Listeners, we want to hear about the stocks that you're buying. You can email us at [email protected], or you can hit us up on Twitter @MFIndustryFocus. Let us know the last stock you bought and why. We got a tweet from Mark Hyman @investorhyman. He tweeted in to tell us that, "The last stock I bought was," guess what it is, Matt? "Berkshire Hathaway."

Frankel: It's a good plan. I don't even need to hear the reasons.

Moser: Mark says, "The last stock I bought was Berkshire Hathaway because one, it's a long-term safe holding that I'm confident in, it allows me to sleep at night, and two, so I can go to the shareholder meeting in May 2020 with my dad and girlfriend, who are also shareholders." Well done, Mark! Having been to that meeting, I can say that I think you will enjoy it. It's a fun event, for sure. Busy, busy, busy. But fun. Make sure you get in line early for the See's Candy because it's well worth it. 

Frankel: I've actually never been. I think I'm going to try to go in 2020. Every year I just had something else going on at that time of year, a kid being born or something like that. 

Moser: See if we can't make sure to let Mark know.
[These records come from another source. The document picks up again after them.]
-- ==== Sys2Proof/Laws/Decode.lean ====
section
/-! SUPPORT. A word is its three fields (30_encoding.md R70), and what decoding reads from fields. -/

namespace Sys2Proof

@[simp] theorem opField_joinFields (op a b : Byte) : opField (joinFields op a b) = op := by
  apply BitVec.eq_of_getLsbD_eq
  intro i hi
  simp only [opField, joinFields, BitVec.getLsbD_extractLsb', BitVec.getLsbD_append]
  rw [decide_eq_true hi, if_neg (by omega), if_neg (by omega), Bool.true_and]
  congr 1
  omega

@[simp] theorem aField_joinFields (op a b : Byte) : aField (joinFields op a b) = a := by
  apply BitVec.eq_of_getLsbD_eq
  intro i hi
  simp only [aField, joinFields, BitVec.getLsbD_extractLsb', BitVec.getLsbD_append]
  rw [decide_eq_true hi, if_neg (by omega), if_pos (by omega), Bool.true_and]
  congr 1
  omega

@[simp] theorem bField_joinFields (op a b : Byte) : bField (joinFields op a b) = b := by
  apply BitVec.eq_of_getLsbD_eq
  intro i hi
  simp only [bField, joinFields, BitVec.getLsbD_extractLsb', BitVec.getLsbD_append]
  rw [decide_eq_true hi, if_pos (by omega), Bool.true_and]
  congr 1
  omega

/-- A word is the joining of its fields. -/
theorem joinFields_fields (w : Word) : joinFields (opField w) (aField w) (bField w) = w := by
  apply BitVec.eq_of_getLsbD_eq
  intro i hi
  simp only [joinFields, opField, aField, bField, BitVec.getLsbD_append, BitVec.getLsbD_extractLsb']
  split_ifs
  · simp only [*, decide_true, Bool.true_and, Nat.zero_add]
  · rw [decide_eq_true (by omega), Bool.true_and]
    congr 1
    omega
  · rw [decide_eq_true (by omega), Bool.true_and]
    congr 1
    omega

theorem decode_joinFields (op a b : Byte) : decode (joinFields op a b) = decodeFields op a b := by
  simp [decode]

/-- What fields decode to a command: one case for each row of R74. -/
theorem decodeFields_ok {op a b : Byte} {i : Instr} (h : decodeFields op a b = .ok i) :
    (op = 0 ∧ a = 0 ∧ b = 0 ∧ i = .nop) ∨ (op = 1 ∧ b = 0 ∧ i = .lookup a) ∨ (op = 2 ∧ i = .lookuprel a b) ∨
    (op = 3 ∧ b = 0 ∧ i = .gen a) ∨ (op = 4 ∧ a = 0 ∧ b = 0 ∧ i = .verify) ∨ (op = 5 ∧ b = 0 ∧ i = .scale a) := by
  unfold decodeFields at h
  split_ifs at h <;> simp_all

end Sys2Proof
end

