/-! R74: the six match and mask rows. -/

theorem Instr.row_accepts_encode (i : Instr) : i.row.accepts (encode i) = true := by
  cases i with
  | nop => exact Laws.EncodesInRow.nop.1
  | lookup n => exact (Laws.EncodesInRow.lookup n).1
  | lookuprel e b => exact (Laws.EncodesInRow.lookuprel e b).1
  | gen n => exact (Laws.EncodesInRow.gen n).1
  | verify => exact Laws.EncodesInRow.verify.1
  | scale d => exact (Laws.EncodesInRow.scale d).1

/-- A row masks the fields of a word one by one. -/
theorem OpcodeRow.accepts_iff {r : OpcodeRow} {w : Word} :
    r.accepts w = true ↔
      opField w &&& opField r.mask = opField r.pattern ∧ aField w &&& aField r.mask = aField r.pattern ∧
        bField w &&& bField r.mask = bField r.pattern := by
  rw [OpcodeRow.accepts, beq_iff_eq, ← joinFields_fields r.pattern, eq_joinFields_iff]
  simp

/-- A word of one of the six rows is the word of a command: the operands are the fields the row's mask leaves out. -/
theorem exists_encode_of_accepts {r : OpcodeRow} {w : Word} (hr : r ∈ opcodeRows) (hw : r.accepts w = true) :
    ∃ i, w = encode i := by
  obtain ⟨hop, ha, hb⟩ := OpcodeRow.accepts_iff.1 hw
  simp only [opcodeRows, List.mem_cons, List.not_mem_nil, or_false] at hr
  obtain rfl | rfl | rfl | rfl | rfl | rfl := hr <;>
    simp only [Instr.row, BitVec.ofNat_eq_ofNat, opField_ofNat, aField_ofNat, bField_ofNat, Nat.reducePow, Nat.reduceDiv,
      BitVec.reduceOfNat, byte_and_255] at hop ha hb
  · exact ⟨.nop, eq_joinFields_iff.2 ⟨hop, ha, hb⟩⟩
  · exact ⟨.lookup (aField w), eq_joinFields_iff.2 ⟨hop, rfl, hb⟩⟩
  · exact ⟨.lookuprel (aField w) (bField w), eq_joinFields_iff.2 ⟨hop, rfl, rfl⟩⟩
  · exact ⟨.gen (aField w), eq_joinFields_iff.2 ⟨hop, rfl, hb⟩⟩
  · exact ⟨.verify, eq_joinFields_iff.2 ⟨hop, ha, hb⟩⟩
  · exact ⟨.scale (aField w), eq_joinFields_iff.2 ⟨hop, rfl, hb⟩⟩

/-- Two rows that match one word agree where both masks look. -/
theorem OpcodeRow.pattern_and_mask_of_accepts {r r' : OpcodeRow} {w : Word} (h : r.accepts w = true)
    (h' : r'.accepts w = true) : r.pattern &&& r'.mask = r'.pattern &&& r.mask := by
  rw [OpcodeRow.accepts, beq_iff_eq] at h h'
  rw [← h, ← h', BitVec.and_assoc, BitVec.and_assoc, BitVec.and_comm r.mask]

theorem wordWellFormed_iff {w : Word} : wordWellFormed w = true ↔ ∃ i, w = encode i := by
  rw [wordWellFormed, List.any_eq_true]
  constructor
  · rintro ⟨r, hr, hw⟩
    exact exists_encode_of_accepts hr hw
  · rintro ⟨i, rfl⟩
    exact ⟨i.row, by cases i <;> simp [opcodeRows, Instr.row], i.row_accepts_encode⟩

/-- Settles O3: the words of the six rows are the words of the commands, and any two rows differ where both masks look. -/
theorem legalWordsAreTheOpcodeRows : Obligations.LegalWordsAreTheOpcodeRows := by
  refine ⟨fun w => ?_, fun w i h => ?_, fun w => ?_⟩
  · simp only [wordWellFormed_iff, decode_eq_ok_iff]
  · rw [← encode_of_decode h]
    exact beq_iff_eq.1 i.row_accepts_encode
  · have differ : opcodeRows.Pairwise fun r r' => r.pattern &&& r'.mask ≠ r'.pattern &&& r.mask := by decide
    exact differ.imp fun hne both => hne (OpcodeRow.pattern_and_mask_of_accepts both.1 both.2)

end Sys2Proof
end

section
/-! Illegal words, command bytes and the step (30_encoding.md sections 1, 3 and 4): which words are illegal and how many, what
accepting one does, and the byte form of a word. -/

namespace Sys2Proof
open Machine

/-! R76: the illegal words. -/

/-- The seven kinds of opcode: the six assigned ones and the rest. -/
theorem opcode_cases (op : Byte) : op = 0 ∨ op = 1 ∨ op = 2 ∨ op = 3 ∨ op = 4 ∨ op = 5 ∨ 6 ≤ op.toNat := by
  revert op
  decide

theorem exists_decode_error_iff {w : Word} :
    (∃ e, decode w = .error e) ↔
      6 ≤ (opField w).toNat ∨ ((opField w = 0 ∨ opField w = 4) ∧ (aField w ≠ 0 ∨ bField w ≠ 0)) ∨
        ((opField w = 1 ∨ opField w = 3 ∨ opField w = 5) ∧ bField w ≠ 0) := by
  unfold decode decodeFields
  obtain h | h | h | h | h | h | h := opcode_cases (opField w)
  case inr.inr.inr.inr.inr.inr =>
    have ne (k : Byte) (hk : k.toNat < 6) : opField w ≠ k := by rintro rfl; omega
    simp [h, ne]
  all_goals by_cases ha : aField w = 0#8 <;> by_cases hb : bField w = 0#8 <;> simp [h, ha, hb]

/-- What accepting an illegal word does (R76): the state is written as the masks of STATUS. -/
theorem step_illegalCommand {s : State} {w : Word} {rest : List HostInput} {e : DecodeError}
    (hi : s.inputs = .command w :: rest) (hh : s.halted = false) (hd : decode w = .error e) :
    step s = .next { s with inputs := rest, pos := s.pos + 1, status := (s.status &&& 0x1F) ||| 0x20, finfo := w } := by
  rw [step_command hi hh, execWord_error hd, raise_eq]
  rfl

/-! R76: how many words are legal and illegal. -/

/-- A command is its row and the row's operand bytes. -/
def instrOfOperands : Unit ⊕ Byte ⊕ (Byte × Byte) ⊕ Byte ⊕ Unit ⊕ Byte → Instr
  | .inl () => .nop
  | .inr (.inl n) => .lookup n
  | .inr (.inr (.inl (e, b))) => .lookuprel e b
  | .inr (.inr (.inr (.inl n))) => .gen n
  | .inr (.inr (.inr (.inr (.inl ())))) => .verify
  | .inr (.inr (.inr (.inr (.inr d)))) => .scale d

theorem instrOfOperands_bijective : Function.Bijective instrOfOperands := by
  constructor
  · rintro (_ | _ | ⟨_, _⟩ | _ | _ | _) (_ | _ | ⟨_, _⟩ | _ | _ | _) <;> simp [instrOfOperands]
  · rintro (_ | n | ⟨e, b⟩ | n | _ | d)
    · exact ⟨.inl (), rfl⟩
    · exact ⟨.inr (.inl n), rfl⟩
    · exact ⟨.inr (.inr (.inl (e, b))), rfl⟩
    · exact ⟨.inr (.inr (.inr (.inl n))), rfl⟩
    · exact ⟨.inr (.inr (.inr (.inr (.inl ())))), rfl⟩
    · exact ⟨.inr (.inr (.inr (.inr (.inr d)))), rfl⟩

theorem card_bitVec (n : Nat) : Nat.card (BitVec n) = 2 ^ n := by
  rw [Nat.card_congr BitVec.equivFin.toEquiv, Nat.card_fin]

theorem card_instr : Nat.card Instr = 66306 := by
  rw [← Nat.card_eq_of_bijective _ instrOfOperands_bijective]
  simp only [Nat.card_sum, Nat.card_prod, Nat.card_unique, card_bitVec, Nat.reducePow, Nat.reduceMul, Nat.reduceAdd]

theorem isOk_decode_iff {w : Word} : (decode w).isOk = true ↔ w ∈ Set.range encode := by
  calc (decode w).isOk = true ↔ ∃ i, decode w = .ok i := by cases decode w <;> simp [Except.isOk, Except.toBool]
    _ ↔ w ∈ Set.range encode := by simp only [decode_eq_ok_iff, Set.mem_range, eq_comm (a := w)]

theorem card_legalWords : Nat.card {w : Word // (decode w).isOk = true} = 66306 :=
  calc Nat.card {w : Word // (decode w).isOk = true} = Nat.card (Set.range encode) :=
        Nat.card_congr (Equiv.subtypeEquivRight fun _ => isOk_decode_iff)
    _ = 66306 := by rw [Nat.card_range_of_injective encode_injective, card_instr]

theorem card_illegalWords : Nat.card {w : Word // (decode w).isOk = false} = 16710910 := by
  have hall : Nat.card {w : Word // (decode w).isOk = true} + Nat.card {w : Word // ¬(decode w).isOk = true} = 2 ^ 24 := by
    rw [← Nat.card_sum, Nat.card_congr (Equiv.sumCompl _), card_bitVec]
  simp only [Bool.not_eq_true, card_legalWords] at hall
  omega

/-- Settles O4: the decoder's failing branches, the fault of an accepted word, and the legal words counted as commands. -/
theorem illegalWordsRaiseIllegalCommand : Obligations.IllegalWordsRaiseIllegalCommand :=
  ⟨fun _ => exists_decode_error_iff, fun _ _ _ hi hh ⟨_, hd⟩ => step_illegalCommand hi hh hd, card_legalWords,
    card_illegalWords⟩

/-! R72, R78: the step and the bytes. -/

/-- Settles O8: acceptance runs `execWord`, and a halted block answers a fault. -/
theorem stepRunsTheDecodedInstruction : Obligations.StepRunsTheDecodedInstruction := by
  refine fun s w rest hi => ⟨fun hh i hd => ?_, fun hh e hd => step_illegalCommand hi hh hd, fun hh t ht => ?_⟩
  · rw [step_command hi hh, execWord_ok hd]
    rfl
  · rw [step_command_halted hi hh] at ht
    cases ht

/-- Bytes in front of others are read as the word they make. -/
theorem decodeBytes_wordBytes {w : Word} {i : Instr} (h : decode w = .ok i) (rest : List Byte) :
    decodeBytes (wordBytes w ++ rest) = .ok (i, rest) := by
  rw [decode] at h
  simp only [wordBytes, List.cons_append, List.nil_append, decodeBytes, h]

theorem decodeBytes_short {bytes : List Byte} (h : bytes.length < 3) : decodeBytes bytes = .error .truncated := by
  match bytes with
  | [] | [_] | [_, _] => rfl
  | _ :: _ :: _ :: _ =>
    simp only [List.length_cons] at h
    omega

/-- Settles O5: the three bytes are the fields the decoder reads. -/
theorem commandBytesReadBack : Obligations.CommandBytesReadBack :=
  ⟨fun i => decodeBytes_wordBytes (decode_encode i), fun _ => rfl, fun _ => decodeBytes_short⟩

end Sys2Proof
end

section
/-! The assembler on the lines the printer makes (30_encoding.md section 5): a printed line has no comment and no white space
at its ends, it splits into its mnemonic and its operands, and each operand reads back. -/

namespace Sys2Proof.Machine

/-! Decimal digits. -/

theorem digitValue_digitChar (n : Nat) : digitValue (digitChar n) = some (n % 10) := by
  have table : ∀ k < 10, digitValue (Char.ofNat ('0'.toNat + k)) = some k := by decide
  exact table _ (Nat.mod_lt n (by decide))

/-- A digit is none of the characters an assembler line is cut at. -/
theorem digitChar_not_special (n : Nat) :
    isBlankChar (digitChar n) = false ∧ digitChar n ≠ ';' ∧ digitChar n ≠ ',' ∧ digitChar n ≠ 'x' := by
  have table : ∀ k < 10, isBlankChar (Char.ofNat ('0'.toNat + k)) = false ∧ Char.ofNat ('0'.toNat + k) ≠ ';' ∧
      Char.ofNat ('0'.toNat + k) ≠ ',' ∧ Char.ofNat ('0'.toNat + k) ≠ 'x' := by decide
  exact table _ (Nat.mod_lt n (by decide))

theorem not_special_of_mem_showByte {b : Byte} {c : Char} (h : c ∈ showByte b) :
    isBlankChar c = false ∧ c ≠ ';' ∧ c ≠ ',' ∧ c ≠ 'x' := by
  have hall : ∀ c ∈ showByte b, isBlankChar c = false ∧ c ≠ ';' ∧ c ≠ ',' ∧ c ≠ 'x' := by
    simp only [showByte]
    split_ifs <;> simp [digitChar_not_special]
  exact hall c h

theorem showByte_ne_nil (b : Byte) : showByte b ≠ [] := by
  simp only [showByte]
  split_ifs <;> simp

theorem showByte_not_blank {b : Byte} {c : Char} (h : c ∈ showByte b) : isBlankChar c = false :=
  (not_special_of_mem_showByte h).1

theorem comma_not_mem_showByte (b : Byte) : ',' ∉ showByte b := fun h => by
  simpa using not_special_of_mem_showByte h

theorem semicolon_not_mem_showByte (b : Byte) : ';' ∉ showByte b := fun h => by
  simpa using not_special_of_mem_showByte h

/-- The digits of a byte read back: the remainders by 10 make the number again. -/
theorem readDigits_showByte (b : Byte) : readDigits 10 (showByte b) 0 = some b.toNat := by
  have hb := b.isLt
  have hmod (n : Nat) : n % 10 < 10 := Nat.mod_lt n (by decide)
  simp only [showByte]
  split_ifs <;> simp only [readDigits, digitValue_digitChar, hmod, if_true, Option.some.injEq] <;> omega

theorem readNumeral_showByte (b : Byte) : readNumeral (showByte b) = some b.toNat := by
  have notHex : (showByte b).take 2 ≠ ['0', 'x'] := fun h => by
    have hx : 'x' ∈ (showByte b).take 2 := by simp [h]
    simpa using not_special_of_mem_showByte (List.mem_of_mem_take hx)
  rw [readNumeral, if_neg notHex, readSomeDigits, if_neg (showByte_ne_nil b), readDigits_showByte]

/-! White space and the separator. -/

theorem trimFront_eq_self {cs : List Char} (h : ∀ c ∈ cs.head?, isBlankChar c = false) : trimFront cs = cs := by
  cases cs with
  | nil => rfl
  | cons c cs => exact List.dropWhile_cons_of_neg (by simp [h c rfl])

theorem trimFront_space (cs : List Char) : trimFront (' ' :: cs) = trimFront cs := rfl

theorem trimBlank_eq_self {cs : List Char} (hfirst : ∀ c ∈ cs.head?, isBlankChar c = false)
    (hlast : ∀ c ∈ cs.getLast?, isBlankChar c = false) : trimBlank cs = cs := by
  rw [trimBlank, trimFront_eq_self hfirst, trimFront_eq_self (by simpa using hlast), List.reverse_reverse]

theorem splitOnChar_of_not_mem {sep : Char} {p : List Char} (h : sep ∉ p) : splitOnChar sep p = [p] := by
  induction p with
  | nil => rfl
  | cons c cs ih =>
    obtain ⟨hc, hcs⟩ := List.ne_and_not_mem_of_not_mem_cons h
    simp [splitOnChar, Ne.symm hc, ih hcs]

theorem splitOnChar_append {sep : Char} {p : List Char} (h : sep ∉ p) (q : List Char) :
    splitOnChar sep (p ++ sep :: q) = p :: splitOnChar sep q := by
  induction p with
  | nil => simp [splitOnChar]
  | cons c cs ih =>
    obtain ⟨hc, hcs⟩ := List.ne_and_not_mem_of_not_mem_cons h
    simp [splitOnChar, Ne.symm hc, ih hcs]
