-- ==== Sys2Proof/Safety.lean ====
section
/-! DEFINITION. The terms claims are stated in: the invariant of the machine, what an instruction may
write, when it halts, where a sprite's pixels lie, and how a run ends. -/

namespace Sys2Proof.Machine

/-! ### The invariant -/

/-- What the rules say of every state of the machine, and every step keeps. -/
structure State.Inv (s : State) : Prop where
  /-- Memory is in its canonical form and holds nothing at or above 4096 (R30, log 11). -/
  memCanonical : s.mem.wf = true
  /-- "The values `PC` can hold: any of 0 to 0x1002" (R24). -/
  pcInRange : s.pc.toNat ≤ 0x1002
  /-- A pushed return address is at most 0x1000 (R24, R100). -/
  stackInRange : ∀ k : Fin 16, (s.stackEntry k).toNat ≤ 0x1000
  /-- `CAUSE` is `NONE` exactly when the core is not halted (R34). -/
  causeOfHalt : s.mode = .halt ↔ s.cause ≠ .none
  /-- `RomTooLarge` is never written to `CAUSE` (R34). -/
  causeNotRom : s.cause ≠ .romTooLarge
  /-- `UnknownOpcode` is never written to `CAUSE` (R34). -/
  causeNotOpcode : s.cause ≠ .unknownOpcode
  /-- In `WAIT_KEY` the `PC` still points at the `Fx0A` (R95). -/
  waitingAtKeyWait : s.mode = .waitKey → s.io.boot = .cycling ∧ s.pc.toNat ≤ 0xFFE ∧
    ∃ x, decodeWord (s.wordAt s.pc.toNat) = some (.ldVxK x)

/-! ### What an instruction may write -/

/-- The general registers an instruction may write: its destination, the range of `Fx65`, and `VF`
where it is the flag (R21). -/
def writesReg : Instr → Reg → Bool
  | .ldImm x _, r | .addImm x _, r | .ldReg x _, r | .orReg x _, r | .andReg x _, r
  | .xorReg x _, r | .rnd x _, r | .ldVxDT x, r | .ldVxK x, r => r == x
  | .addReg x _, r | .subReg x _, r | .shr x _, r | .subnReg x _, r | .shl x _, r =>
    r == x || r == regF
  | .drw _ _ _, r => r == regF
  | .loadRegs x, r => decide (r ≤ x)
  | .cls, _ | .ret, _ | .jp _, _ | .call _, _ | .seImm _ _, _ | .sneImm _ _, _ | .seReg _ _, _
  | .sneReg _ _, _ | .ldI _, _ | .jpV0 _, _ | .skp _, _ | .sknp _, _ | .ldDTVx _, _
  | .ldSTVx _, _ | .addI _, _ | .ldF _, _ | .ldB _, _ | .storeRegs _, _ => false

/-- The instructions that write `VF` as a flag (R22). -/
def writesFlag : Instr → Bool
  | .addReg _ _ | .subReg _ _ | .shr _ _ | .subnReg _ _ | .shl _ _ | .drw _ _ _ => true
  | .cls | .ret | .jp _ | .call _ | .seImm _ _ | .sneImm _ _ | .seReg _ _ | .sneReg _ _
  | .ldImm _ _ | .addImm _ _ | .ldReg _ _ | .orReg _ _ | .andReg _ _ | .xorReg _ _ | .ldI _
  | .jpV0 _ | .rnd _ _ | .skp _ | .sknp _ | .ldVxDT _ | .ldVxK _ | .ldDTVx _ | .ldSTVx _
  | .addI _ | .ldF _ | .ldB _ | .storeRegs _ | .loadRegs _ => false

/-- How many bytes from `I` on an instruction stores (R50, R143, R144). -/
def storeLength : Instr → Nat
  | .ldB _ => 3
  | .storeRegs x => x.val + 1
  | .cls | .ret | .jp _ | .call _ | .seImm _ _ | .sneImm _ _ | .seReg _ _ | .sneReg _ _
  | .ldImm _ _ | .addImm _ _ | .ldReg _ _ | .orReg _ _ | .andReg _ _ | .xorReg _ _
  | .addReg _ _ | .subReg _ _ | .shr _ _ | .subnReg _ _ | .shl _ _ | .ldI _ | .jpV0 _
  | .rnd _ _ | .drw _ _ _ | .skp _ | .sknp _ | .ldVxDT _ | .ldVxK _ | .ldDTVx _ | .ldSTVx _
  | .addI _ | .ldF _ | .loadRegs _ => 0

/-- The instruction stores to address `a`: one of the bytes from the effective address 0 up to, and
not including, the effective address `storeLength` (R146). -/
def storesTo (i : Instr) (s : State) (a : Nat) : Prop :=
  s.effective 0 ≤ a ∧ a < s.effective (storeLength i)

/-! ### When an instruction halts -/

/-- The condition of a data access of `len` bytes from `I` on (R58). -/
def outOfMemory (s : State) (len : Nat) : Option Cause :=
  if 0 < len ∧ 0x1000 < s.i.toNat + len then some .memoryOutOfBounds else none

/-- The cause an instruction raises in a state, if any: the table of R170. -/
def haltCause (i : Instr) (s : State) : Option Cause :=
  match i with
  | .ret => if s.sp.val = 0 then some .stackUnderflow else none
  | .call _ => if s.sp.val = 16 then some .stackOverflow else none
  | .jpV0 nnn => if 0x1000 ≤ nnn.toNat + (s.reg 0).toNat then some .memoryOutOfBounds else none
  | .drw _ _ n => outOfMemory s n
  | .ldB _ => outOfMemory s 3
  | .storeRegs x => outOfMemory s (x.val + 1)
  | .loadRegs x => outOfMemory s (x.val + 1)
  | .cls | .jp _ | .seImm _ _ | .sneImm _ _ | .seReg _ _ | .sneReg _ _
  | .ldImm _ _ | .addImm _ _ | .ldReg _ _ | .orReg _ _ | .andReg _ _ | .xorReg _ _
  | .addReg _ _ | .subReg _ _ | .shr _ _ | .subnReg _ _ | .shl _ _ | .ldI _
  | .rnd _ _ | .skp _ | .sknp _ | .ldVxDT _ | .ldVxK _ | .ldDTVx _ | .ldSTVx _
  | .addI _ | .ldF _ => none

/-! ### Where a sprite lies -/

/-- The sprite of `n` rows at `I`, drawn at (`V[x] mod 64`, `V[y] mod 32`), has a 1 bit on the
pixel (`px`, `py`), after wrapping on both axes (R151 to R153). -/
def State.spriteCovers (s : State) (x y : Reg) (n : Nat) (px : Fin 64) (py : Fin 32) : Bool :=
  let column := (px.val + 64 - (s.reg x).toNat % 64) % 64
  let row := (py.val + 32 - (s.reg y).toNat % 32) % 32
  decide (column < 8) && decide (row < n) &&
    (s.readByte (s.i.toNat + row)).getLsbD (7 - column)

/-! ### The end of a run (spec/70_reset_and_hazards.md R206) -/

/-- The faulty end: the core has halted. Never a final state of a correct run (U7). -/
def State.faulted (s : State) : Prop := s.mode = .halt

/-- The end of a run: the instruction at `PC` is `1nnn` with `nnn = PC` (R206, D36). -/
def State.selfJump (s : State) : Prop :=
  s.mode ≠ .halt ∧ s.pc.toNat ≤ 0xFFE ∧
    ∃ nnn : Addr, decodeWord (s.wordAt s.pc.toNat) = some (.jp nnn) ∧ nnn.toNat = s.pc.toNat

/-- The two states agree on everything but the timers, `MODE` and the model's own record. -/
def State.sameButTimers (s t : State) : Prop :=
  t.v = s.v ∧ t.i = s.i ∧ t.pc = s.pc ∧ t.stack = s.stack ∧ t.sp = s.sp ∧ t.mem = s.mem ∧
    t.fb = s.fb ∧ t.cause = s.cause

end Sys2Proof.Machine
end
You guys can hook up at any Fool sanctioned event that we may have there, Matt. We'll keep that on the radar. 

Matt, I also wanted to jump in here because I recently bought another stock as well and I can now actually tell people about it because the time for silence has passed. I just opened a position recently in Shopify. For all of you folks out there looking for that dip in Shopify to go ahead and start buying shares, you're welcome, because I have a feeling it's coming any day now. I feel like Shopify, financials notwithstanding, because we know they're not profitable yet, I think one day they will be, but regardless, it's pursuing what is a massive market opportunity on a global scale. I think that what Amazon has done to date in really changing the face of commerce, bringing e-commerce to the forefront there, there's a lot of demand out there for that. I think we need more players in that space than just Amazon. I think Shopify recognized that early on. They're making a lot of those investments to play a part in that market. I think there's a lot of neat things that the business is doing. It's a little bit of a riskier stock, no question. The stock has been on fire over the past several years. But it's a business that I ultimately want to own. It's one where I bought a small position to open it up. I'm thinking that if it's a stock that goes down in difficult times or on a tough report, I wouldn't mind adding to it, assuming all things are still as they seem today. I did just recently open a position in Shopify, and wanted to let everybody know that.

Anyway, before we wrap up this week, Matt, we want to just give the listeners our Ones to Watch here. What is the stock you'll be watching here this coming week and why?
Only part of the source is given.